In another, the court misstated then current practice regarding teaching English learners in striking down the Legislative Council’s description for a ballot proposition banning bilingual education.

State law requires that the Legislative Council’s description be “impartial.” The transportation tax advocates are claiming that the proposed analysis for its proposition isn’t impartial because it states not only what the increase in the sales tax would be, 1 percentage point, but also how much of an increase in the state sales tax that represents, nearly 18 percent.

Providing voters both pieces of information, the nominal increase and the percentage increase it represents, would certainly seem more impartial than just providing one or the other.

It would be hard to argue that also providing the percentage increase violates the statute, since it specifically says the description can include “the effect of the measure on existing law.”
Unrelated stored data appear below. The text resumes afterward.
-- ==== Sys2Proof/Machine/Ops.lean ====
section
/-! DEFINITION. The named operations over the state: its parts, registers, parking and retiring, taking an exception and
returning from one, translation, the posted-store journal, homes, and the landing of answers and fills. -/

namespace Sys2Proof.Machine

/-- The number that no context has: what is left of a context that has ended goes on under it. -/
def noCid : Nat := 2 ^ 24

/-! ## The parts of the state -/

/-- Key of a context. -/
def ctxKey (d c : Nat) : Nat := d * 2 ^ 25 + c

/-- The device of a context's key. -/
def keyDev (k : Nat) : Nat := k / 2 ^ 25

/-- Key of a core. -/
def coreKey (d v : Nat) : Nat := d * 8192 + v

/-- Key of a position. -/
def posKey (d v p : Nat) : Nat := coreKey d v * 8 + p

/-- A context. -/
def State.ctx (s : State) (d c : Nat) : Ctx := (Table.find s.ctxs (ctxKey d c)).getD Ctx.reset

/-- Set a context. -/
def State.setCtx (s : State) (d c : Nat) (x : Ctx) : State := { s with ctxs := Table.set s.ctxs (ctxKey d c) x }

/-- A core. -/
def State.core (s : State) (d v : Nat) : Core := (Table.find s.cores (coreKey d v)).getD Core.reset

/-- Set a core. -/
def State.setCore (s : State) (d v : Nat) (x : Core) : State := { s with cores := Table.set s.cores (coreKey d v) x }

/-- A position. -/
def State.pos (s : State) (d v p : Nat) : Pos := (Table.find s.poss (posKey d v p)).getD Pos.reset

/-- Set a position. -/
def State.setPos (s : State) (d v p : Nat) (x : Pos) : State := { s with poss := Table.set s.poss (posKey d v p) x }

/-- A device. -/
def State.dev (s : State) (d : Nat) : Device := (Table.find s.devs d).getD Device.reset

/-- Set a device. -/
def State.setDev (s : State) (d : Nat) (x : Device) : State := { s with devs := Table.set s.devs d x }

/-- Change a core. -/
def State.modCore (s : State) (d v : Nat) (f : Core → Core) : State := s.setCore d v (f (s.core d v))

/-- Change a context. -/
def State.modCtx (s : State) (d c : Nat) (f : Ctx → Ctx) : State := s.setCtx d c (f (s.ctx d c))

/-- Change a device. -/
def State.modDev (s : State) (d : Nat) (f : Device → Device) : State := s.setDev d (f (s.dev d))

/-- The thread that moves. -/
def State.thread (s : State) : Ctx := s.ctx s.cur.dev s.cur.cid

/-- Its core. -/
def State.here (s : State) : Core := s.core s.cur.dev s.cur.vcn

/-- Its device. -/
def State.device (s : State) : Device := s.dev s.cur.dev

/-- Change the thread that moves. -/
def State.onThread (s : State) (f : Ctx → Ctx) : State := s.modCtx s.cur.dev s.cur.cid f

/-- Change its core. -/
def State.onCore (s : State) (f : Core → Core) : State := s.modCore s.cur.dev s.cur.vcn f

/-- Change its device. -/
def State.onDevice (s : State) (f : Device → Device) : State := s.modDev s.cur.dev f

/-- The value of `cycle` that the thread reads (R16). -/
def State.now (s : State) : Nat := s.device.cycle

/-- The first word of the instruction being issued. -/
def State.word (s : State) : Word := (s.cur.words.headD 0#32).zeroExtend 64

/-- The next free doubleword (DESIGN CHOICE, log entry 18). -/
def State.freeWord (s : State) : Word := Config.freeWord s.free

/-- Count a free value as drawn. -/
def State.drawn (s : State) : State := { s with free := s.free + 1 }

/-- A tick u of a 64-bit counter has come when the counter reads t: the shorter way round leads from u to t. -/
def tickDone (u t : Nat) : Bool := decide ((t % 2 ^ 64 + 2 ^ 64 - u % 2 ^ 64) % 2 ^ 64 < 2 ^ 63)

/-- Ticks from u to t (R16). -/
def ticksFrom (u t : Nat) : Nat := (t % 2 ^ 64 + 2 ^ 64 - u % 2 ^ 64) % 2 ^ 64

/-! ## Flits (R329, R337, R363) -/

/-- The gateway of a device, by core key. -/
def gateway (d : Nat) : Nat := coreKey d gatewayVcn

/-- Count n flits at a router: 32 bits, saturating (R363). -/
def bump (t : Table Nat) (k n : Nat) : Table Nat :=
  if n = 0 then t else Table.set t k (min 0xFFFFFFFF ((Table.find t k).getD 0 + n))

/-- Count n flits at several routers. -/
def bumps (t : Table Nat) (ks : List Nat) (n : Nat) : Table Nat := ks.foldl (fun t k => bump t k n) t

/-- The mesh hops of what one part sends to another, each a router that injects and one that ejects: between devices it passes both gateways,
and at the far gateway it is ejected again only when its part is known. -/
def meshLegs (src dst : Nat) : List (Nat × Nat) :=
  if src / 8192 = dst / 8192 then [(src, dst)]
  else (src, gateway (src / 8192)) :: (if dst = gateway (dst / 8192) then [] else [(gateway (dst / 8192), dst)])

/-- n flits travel some legs. -/
def State.flits (s : State) (legs : List (Nat × Nat)) (n : Nat) : State :=
  { s with inj := bumps s.inj (legs.map (·.1)) n, ej := bumps s.ej (legs.map (·.2)) n }

/-- The part that takes an access: its home; with no place known yet, the peer's gateway takes it on. -/
def Req.part (r : Req) : Nat := coreKey r.dst (match r.loc with | some l => homePart l | none => gatewayVcn)

/-- Flits of an access or its answer: one; the words of a split load and of a copy share them, 64 bytes to a flit, which goes with the
word that is marked for it. -/
def Route.flits : Route → Nat
  | .split _ _ b | .copy _ b => if b then 1 else 0
  | _ => 1

/-- Where a message leaves, where it goes, and its flits. -/
def Msg.legs : Msg → Nat × Nat × Nat
  | .req r => (coreKey r.who.dev r.who.vcn, r.part, r.route.flits)
  | .eng w op =>
    (coreKey w.dev w.vcn, coreKey w.dev (match op with
      | .cpyq xc _ _ => if xc.toNat < gatewayVcn then xc.toNat else gatewayVcn
      | .waitp t => 4608 + (t.extractLsb' 57 7).toNat
      | .vcommit _ _ | .vreclaim _ _ => gatewayVcn), 1)
  | .ans src w route _ => (src, coreKey w.dev w.vcn, route.flits)
  | .record m => (coreKey m.who.dev m.who.vcn, coreKey m.dst (if m.vcn < gatewayVcn then m.vcn else gatewayVcn), 1)
  | .steal w v => (coreKey w.dev w.vcn, coreKey w.dev v, 1)
  | .cancel w h => (coreKey w.dev w.vcn, coreKey (h.extractLsb' 13 12).toNat (h.extractLsb' 0 13).toNat, 1)
  | .fill _ d v _ _ _ _ _ => (coreKey d v, coreKey d v, 0)
  | .nfill _ _ _ _ _ _ _ _ _ => (0, 0, 0)
  | .share a b h _ _ _ _ => (coreKey a (4920 + h), coreKey b (4920 + h), 1)
  | .shareAns a b h _ _ _ => (coreKey a (4920 + h), coreKey b (4920 + h), 1)

/-- Put a message in flight; its flits are counted (R337). -/
def State.send (s : State) (m : Msg) : State :=
  { s.flits (meshLegs m.legs.1 m.legs.2.1) m.legs.2.2 with net := s.net ++ [m] }

/-- Take message n out of flight. -/
def State.unsend (s : State) (n : Nat) : State := { s with net := s.net.eraseIdx n }

/-- The issuer that the thread is. -/
def State.issuer (s : State) : Issuer :=
  ⟨s.cur.dev, s.cur.vcn, s.cur.cid, s.thread.sup, s.thread.tenant.toNat⟩

/-! ## Numbers of parts (R13, R14, R37) -/

/-- The cluster of a part; a launch hart counts as a part of cluster 6d (R37). Which cluster's TLB and walkers translate the accesses that the
I/O die makes itself the spec does not say: those of cluster 0 (DESIGN CHOICE, log entry 38). -/
def clusterOf (v : Nat) : Nat :=
  if v < 4608 then v / 192
  else if v < 4704 then (v - 4608) / 4
  else if v < 4728 then v - 4704
  else if v < 4920 then (v - 4728) / 8
  else if v < gatewayVcn then 6 * (v - 4920)
  else 0

/-- Mesh coordinates of a visible compute core (R14). -/
def meshOf (v : Nat) : Option (Nat × Nat) :=
  if v < 4608 then
    let c := v / 192
    let i := v % 192
    some (12 * (c % 6) + i % 12, 16 * (c / 6) + i / 12)
  else none
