/-- A positive record reaches core v (R265, R297) (DEDUCED, log entry 53). -/
def State.arrive (s : State) (v : Nat) (m : RecMsg) : State :=
  let d := m.dst
  let c := m.record.chan
  match s.arrivalFault d v m with
  | some n => s.refuseRecord v m n
  | none =>
    let k := s.core d v
    let ch := k.chan c
    let r := s.asInbox d v m
    match ch.bound with
    | some cid => (s.deliverBound d v cid r).acceptRecord v m
    | none =>
      if ch.isOrd && ch.rollback.isSome then
        s.setCore d v (k.setChan c { ch with waiting := ch.waiting ++ [m] })
      else
        match (if ch.isOrd then k.twin c r.record else none) with
        | some i => (s.setCore d v { k with inbox := k.inbox.eraseIdx i }).acceptRecord v m
        | none =>
          if !k.inboxRoom then s.bounceRecord v ch.isOrd m
          else if ch.isOrd && ch.straggles r.record.key then
            ((s.rollback d v c fun t => decide (r.record.key < t.record.key)).modCore d v fun k =>
              k.setChan c { k.chan c with straggler := some r }).acceptRecord v m
          else (s.putInbox d v r).acceptRecord v m

/-- An anti-message reaches core v (R296, R297). -/
def State.arriveAnti (s : State) (v : Nat) (m : RecMsg) : State :=
  let d := m.dst
  let c := m.record.chan
  match s.arrivalFault d v m with
  | some n => s.refuseRecord v m n
  | none =>
    let k := s.core d v
    let ch := k.chan c
    if ch.rollback.isSome then s.setCore d v (k.setChan c { ch with waiting := ch.waiting ++ [m] })
    else
      let s := s.receipt d v m
      match k.twin c m.record with
      | some i => s.modCore d v fun k => { k with inbox := k.inbox.eraseIdx i }
      | none =>
        if ch.tasks.any fun t => t.record.key == m.record.key then
          (s.rollback d v c fun t => decide (m.record.key ≤ t.record.key)).modCore d v fun k =>
            match k.twin c m.record with
            | some i => { k with inbox := k.inbox.eraseIdx i }
            | none => k
        else s.putInbox d v (s.asInbox d v m)

/-- The core that takes a record for an idle core: one of the cluster with the sender's tenant first, then any (R265). -/
def State.idleTarget (s : State) (m : RecMsg) : Option Nat :=
  let l := ((List.range 192).map (192 * clusterOf m.who.vcn + ·)).filter fun c => s.idle m.dst c
  (l.find? fun c => (s.core m.dst c).tenant == some m.who.tenant).orElse fun _ => l.head?

/-- A record or anti-message arrives. -/
def State.arriveMsg (s : State) (m : RecMsg) : State :=
  if m.record.anti then s.arriveAnti m.vcn m
  else if m.vcn = anyIdle then
    match s.idleTarget m with
    | some v => s.arrive v m
    | none => s.bounceRecord gatewayVcn false m
  else s.arrive m.vcn m

/-! ## IRREV and jubilee (R294, R301) -/

/-- The entry of a jubilee effect (R314). -/
def jubileeEntry (va : VA) (dev own : Nat) (t : Option Target) (width scope op : Nat) (data : Word) (ref : Option Nat) (sup : Bool) : JEntry :=
  ⟨ref, noCid, va, dev, dev != own, t.map (·.loc), 7, op, width, scope, data, 0, 0, true, false, false, sup⟩

/-- An open jubilee effect of a core satisfies f. -/
def Core.jubileeOpen (k : Core) (f : JEntry → Bool) : Bool :=
  k.journal.any fun p => p.2.jubilee && p.2.ref.isNone && f p.2
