/-- The thread that moves is parked in its position. -/
def State.isParked (s : State) : Bool := s.pos s.cur.dev s.cur.vcn s.cur.pos == ⟨.parked, s.cur.cid⟩

/-- KLOOKW_WAKE (R82). -/
def execKlookwWake (s : State) : Out :=
  .next (match s.thread.wait with
    | some (.again (.key _) ws) => if s.isParked then (s.reissued ws).klookw (wordRd ws) (wordRs1 ws) else s
    | _ => s)

/-- SLEEPT_EXPIRY (R316). -/
def execSleeptExpiry (s : State) : Out :=
  .next (match s.thread.wait with
    | some (.again (.tick _) ws) => if s.isParked then (s.reissued ws).sleept (wordRs1 ws) else s
    | _ => s)

/-- WAITP_PROMISE_EXPIRY (R129). -/
def execWaitpPromiseExpiry (s : State) : Out :=
  .next (match s.thread.wait with
    | some (.again (.promise _) ws) => if s.isParked then (s.reissued ws).waitp (wordRs1 ws) else s
    | _ => s)

/-! ## CTXSAVE and the journal (R314, R318 to R320) -/

/-- The dwords of a journal image (R314); the WIDTH of a send is free (DESIGN CHOICE, log entry 18) (DEDUCED, log entry 60). -/
def JEntry.image (e : JEntry) (free : Word) : List Word :=
  let send := e.kind = 5 || e.kind = 6
  let width : BitVec 2 := if send then free.extractLsb' 0 2 else BitVec.ofNat 2 e.width
  let info : Word := BitVec.ofBool e.ref.isSome ++ 0#7 ++ BitVec.ofNat 8 (e.ref.getD 0) ++ BitVec.ofNat 4 e.kind
    ++ BitVec.ofNat 4 (if e.kind = 4 then e.op else 0) ++ width ++ BitVec.ofNat 3 e.scope ++ BitVec.ofBool e.peer
    ++ BitVec.ofNat 12 (if e.peer then e.dev else 0) ++ e.va.extractLsb' 64 8 ++ 0#14
  [if send then 0 else e.va.extractLsb' 0 64, info, e.data,
    BitVec.ofNat 39 (if send then e.seq else 0) ++ 0#1 ++ BitVec.ofNat 24 e.cid, 0, 0, 0, 0]

/-- CTXSAVE's descriptor is malformed (R318). -/
def saveBad (d : Word) (own : Nat) : Bool :=
  d.extractLsb' 22 42 != 0#42 || d.extractLsb' 6 4 != 0#4 || d.getLsbD 3 || d.extractLsb' 4 2 == 3#2
    || 48 < (d.extractLsb' 16 6).toNat || (d.extractLsb' 4 2 == 0#2 && (d.extractLsb' 0 3).toNat == own)

/-- The area of a save: a multiple of 64 in global space (R318). -/
def State.saveArea (s : State) (va : VA) (k : State → State) : State :=
  if va.toNat % 64 ≠ 0 then s.misalignVa va else if va.getLsbD 71 then s.illegal else k s

/-- Each of n words from a VA of the own device may be accessed (R98). -/
def State.inOrderWords (s : State) (va : VA) (n : Nat) (k : State → State) : State :=
  match (List.range n).find? fun i => s.matching s.cur.dev (vaAdd va (8 * i)) with
  | some i => s.park (.matching s.cur.dev (vaAdd va (8 * i)))
  | none => k s

/-- SAVE of a position (R318, R319), which is paused while the save waits. -/
def State.savePos (s : State) (rd : Reg) (p : Nat) (area : VA) (limit : Nat) : State :=
  let d := s.cur.dev
  let v := s.cur.vcn
  let q := s.pos d v p
  match q.st with
  | .empty => ((s.pause d v p false).setX rd 1).retire
  | .dispatching _ => s.park (.pos p)
  | _ =>
    if s.busy s.cur.dev s.cur.vcn q.cid then (s.pause d v p true).park (.pos p)
    else match s.saveImage d v area (s.imageOf d q.cid) limit with
      | .wait => (s.pause d v p true).parkHeld area
      | .fail s n b => (s.unpause d v p q.cid).trap { cause := 0x12, tval := BitVec.ofNat 64 b, sub := n }
      | .done s => ((((s.pause d v p false).leave d v p q.cid area .saved).landLate d q.cid).setX rd 0).retire
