-- ==== Sys2Proof/Machine/Matrix.lean ====
section
/-! DEFINITION. Tile commands: their push, their execution in queue order, and their completion (R227 to R245). -/

namespace Sys2Proof.Machine

/-! ## The push (R229 to R232, R235, R242, R244) -/

/-- Fields of fmt and sclp (R230). -/
def Ctx.fmtPa (c : Ctx) : Nat := (c.fmt.extractLsb' 0 4).toNat
def Ctx.fmtPb (c : Ctx) : Nat := (c.fmt.extractLsb' 4 4).toNat
def Ctx.fmtPp (c : Ctx) : Nat := (c.fmt.extractLsb' 8 4).toNat
def Ctx.fmtIfmt (c : Ctx) : BitVec 4 := c.fmt.extractLsb' 12 4
def Ctx.fmtOfmt (c : Ctx) : BitVec 4 := c.fmt.extractLsb' 16 4
def Ctx.fmtSat (c : Ctx) : Bool := c.fmt.getLsbD 20
def Ctx.pbase (c : Ctx) : Nat := (c.sclp.extractLsb' 0 18).toNat
def Ctx.sbase (c : Ctx) : Nat := (c.sclp.extractLsb' 32 18).toNat

/-- Whether the values of fmt meet the rules that the word fields would (R229). -/
def Ctx.shadowOk (x : Ctx) (op : TileOp) (c : TileCmd) : Bool :=
  match op with
  | .mma | .mmaz => mmaRule (x.fmtPa + 1) (x.fmtPb + 1) c
  | .maccst => maccstRule x.fmtOfmt x.fmtSat c
  | .mpack => mpackRule x.fmtPp x.fmtIfmt c
  | .mxpose => mxposeRule x.fmtPp x.fmtIfmt
  | .maccld | .mzero => true

/-- A command with its fields resolved (R229, R231): plane counts, formats, strides in bytes and effective offsets. -/
def Ctx.resolveTile (x : Ctx) (cid : Nat) (op : TileOp) (c : TileCmd) : TileJob :=
  let f := c.shadow
  let pack := decide (op = .mpack) || decide (op = .mxpose)
  let pa := if f then (if pack then x.fmtPp else x.fmtPa) + 1 else c.pm1.toNat + 1
  let pb := if f then x.fmtPb + 1 else c.pm2.toNat + 1
  let ofmt := if f then x.fmtOfmt else c.ofmt
  let ifmt := if f then x.fmtIfmt else c.ifmt
  let base := (x.getX c.base).toNat
  let p := base + (if f then x.pbase else 0)
  let q := base + (if f then x.sbase else 0)
  let mul := decide (op = .mma) || decide (op = .mmaz)
  ⟨cid, op, c.ctrap, c.xd, c.tile, p + c.off1.toNat, p + c.off2.toNat, q + c.off3.toNat, q + c.off4.toNat, c.kb.toNat, pa, pb,
    ofmt, ifmt, if f then x.fmtSat else c.sat,
    if mul then 128 * (if c.s1 = 0#10 then pa else c.s1.toNat) else if c.s1 = 0#10 then naturalStride ofmt else 8 * c.s1.toNat,
    if mul then 128 * (if c.s2 = 0#10 then pb else c.s2.toNat) else if c.s2 = 0#10 then naturalStride ifmt else 8 * c.s2.toNat,
    x.pc, [], false, [], none, 0, x.tenant.toNat⟩

/-- The operands of a command in the order of its offsets: effective offset, alignment and bytes (R228, R231). -/
def TileJob.operands (j : TileJob) : List (Nat × Nat × Nat) :=
  match j.op with
  | .mma | .mmaz =>
    [(j.o1, 128, j.s1 * (j.kb - 1) + 128 * j.pa), (j.o2, 128, j.s2 * (j.kb - 1) + 128 * j.pb), (j.o3, 1, 32 * j.kb),
      (j.o4, 1, 32 * j.kb)]
  | .maccst =>
    if j.ofmt = 12#4 then [(j.o1, 8, 14336)]
    else (j.o1, 8, 31 * j.s1 + naturalStride j.ofmt) :: (if hasScale j.ofmt then [(j.o3, 1, 32)] else [])
  | .maccld => [(j.o1, 8, 14336)]
  | .mpack =>
    [(j.o1, 128, 128 * j.pa), (j.o2, 8, 31 * j.s2 + naturalStride j.ifmt), (j.o3, 1, 32)]
      ++ (if hasScale j.ifmt then [(j.o4, 1, 32)] else [])
  | .mxpose =>
    if j.ifmt = 11#4 then [(j.o1, 128, 128 * j.pa), (j.o2, 128, 128 * j.pa)]
    else [(j.o1, 8, 32 * naturalStride j.ifmt), (j.o2, 8, 32 * naturalStride j.ifmt)]
  | .mzero => []

/-- The checks of R231: the first operand that fails decides, alignment before extent. -/
def State.tileOperands (s : State) (k : State → State) : List (Nat × Nat × Nat) → State
  | [] => k s
  | (o, a, n) :: t =>
    if o % a ≠ 0 then s.misalign (BitVec.ofNat 64 o)
    else if 0x40000 < o + n then s.illegalVal (BitVec.ofNat 64 o)
    else s.tileOperands k t

/-- Ticks of occupancy (R235). -/
def TileJob.occ (j : TileJob) : Nat :=
  match j.op with
  | .mma | .mmaz => 2 * j.pa * j.kb
  | .maccst => if j.ofmt = 12#4 then 64 else 32
  | .maccld => 64
  | .mpack => 32 + 2 * j.pa
  | .mxpose => 32
  | .mzero => 1

/-- can_charge and charge (R242). -/
def Core.refill (k : Core) : Nat := (k.erefill.extractLsb' 0 32).toNat
def canCharge (refill budget d : Nat) : Bool :=
  refill == 0 || (if d ≤ refill then decide (d ≤ budget) else budget == refill)
def charged (refill budget d : Nat) : Nat := if refill = 0 then budget else if d ≤ refill then budget - d else 0

/-- What the pushing thread still has outstanding comes before every access of the command (R140); the stores of one that has moved are in the
journals of the cores it left (R322). -/
def State.afterStores (s : State) (j : TileJob) : TileJob :=
  { j with
    stores := (s.cores.filter fun p => p.1 / 8192 == s.cur.dev).flatMap fun p =>
      (p.2.journal.filter fun q => q.2.isOpen s.cur.cid && decide (q.2.kind < 5)).map fun q => (p.1 % 8192, q.1)
    split := s.thread.split.isSome }

/-- A tile command is pushed (R232). -/
def State.pushTile (s : State) (op : TileOp) (c : TileCmd) : State :=
  s.matrixUnit fun s => s.ready [.x c.base, .x c.xd] fun s =>
    if s.here.counting s.cur.cid then s.park .counts
    else match s.thread.mcp with
      | some n => (s.onThread fun x => { x with mcp := none }).trap { cause := 0x09, tval := s.thread.mcnt, sub := n.toNat }
      | none =>
        if c.shadow && !s.thread.shadowOk op c then s.illegalVal s.thread.fmt
        else
          let j := s.thread.resolveTile s.cur.cid op c
          s.tileOperands (fun s =>
            let d := 2 ^ c.ec.toNat * j.occ
            let r := s.here.refill
            let b := (s.thread.ebudget.extractLsb' 0 32).toNat
            if !canCharge r b d then s.park .budget
            else if !s.here.mqFree then s.park .queue
            else (s.onCore fun k => { k with mq := k.mq ++ [.tile (s.afterStores j)] }).onThread fun x =>
              { x.awaitX c.xd with ebudget := BitVec.ofNat 64 (charged r b d), pc := x.pc + 32 }) j.operands

/-- MMA (R236). -/
def execMma (c : TileCmd) (s : State) : Out := .next (s.pushTile .mma c)

/-- MMAZ (R236). -/
def execMmaz (c : TileCmd) (s : State) : Out := .next (s.pushTile .mmaz c)

/-- MACCST (R237). -/
def execMaccst (c : TileCmd) (s : State) : Out := .next (s.pushTile .maccst c)

/-- MACCLD (R238). -/
def execMaccld (c : TileCmd) (s : State) : Out := .next (s.pushTile .maccld c)

/-- MPACK (R239). -/
def execMpack (c : TileCmd) (s : State) : Out := .next (s.pushTile .mpack c)

/-- MXPOSE (R240). -/
def execMxpose (c : TileCmd) (s : State) : Out := .next (s.pushTile .mxpose c)

/-- MZERO (R241). -/
def execMzero (c : TileCmd) (s : State) : Out := .next (s.pushTile .mzero c)

/-! ## Tiles (R49, R166) -/

/-- Key of an element of a tile. -/
def accKey (t : Tile) (i j : Nat) : Nat := 1024 * t.toNat + 32 * i + j

/-- An element of a tile; one that nothing has written is zero. -/
def Core.elem (k : Core) (t : Tile) (i j : Nat) : A96 := (Table.find k.acc (accKey t i j)).getD A96.zero

/-- Write an element; an error in it is gone. -/
def Core.setElem (k : Core) (n : Nat) (a : A96) : Core :=
  { k with acc := if a = A96.zero then Table.erase k.acc n else Table.set k.acc n a, accBad := dropNat k.accBad n }

/-- The pairs (i, j) of a tile, row by row. -/
def cells : List (Nat × Nat) := (List.range 32).flatMap fun i => (List.range 32).map fun j => (i, j)

/-- Write every element of a tile. -/
def Core.setTile (k : Core) (t : Tile) (f : Nat → Nat → A96) : Core :=
  cells.foldl (fun k p => k.setElem (accKey t p.1 p.2) (f p.1 p.2)) k

/-- A tile, or one row of it, holds an element with an uncorrectable error. -/
def Core.tileBad (k : Core) (t : Tile) : Bool := k.accBad.any fun n => n / 1024 == t.toNat
def Core.rowBad (k : Core) (t : Tile) (i : Nat) : Bool := k.accBad.any fun n => n / 32 == 32 * t.toNat + i

/-! ## The commands (R236 to R241) -/

/-- The 32 words of plane j of a plane tile, and the elements of row r of p planes (R74, R164). -/
def State.planeRow (s : State) (loc p r : Nat) : List Int :=
  let w := (List.range p).map fun j => s.readMem (loc + 128 * j + 4 * r) 4
  (List.range 32).map fun k => signed p (w.foldr (fun x n => x / 2 ^ k % 2 + 2 * n) 0)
There is only one justice remaining from the 2000 meddlesome court (Ruth McGregor). This will be a test of the new court’s inclination to substitute its judgment without obvious warrant.

• The most cynical budget move by the Democrats, enabled by state Senate President Tim Bee, was eliminating funding for the educational voucher programs for foster and disabled children.

This won’t save the state any money. The state remains obligated for the education of these children. In fact, precluding private school as an option will undoubtedly cost the state even more.

So, Democrats took advantage of the budget power Bee gave them to make an ideological point in the budget that actually increased costs while disrupting the lives of the families who were on the programs.

That said, House Speaker Jim Weiers’ proposal to fund them out of surplus funds in the House’s account was properly nixed by Attorney General Terry Goddard. Neither chamber of the Legislature has constitutional authority to unilaterally fund general programs.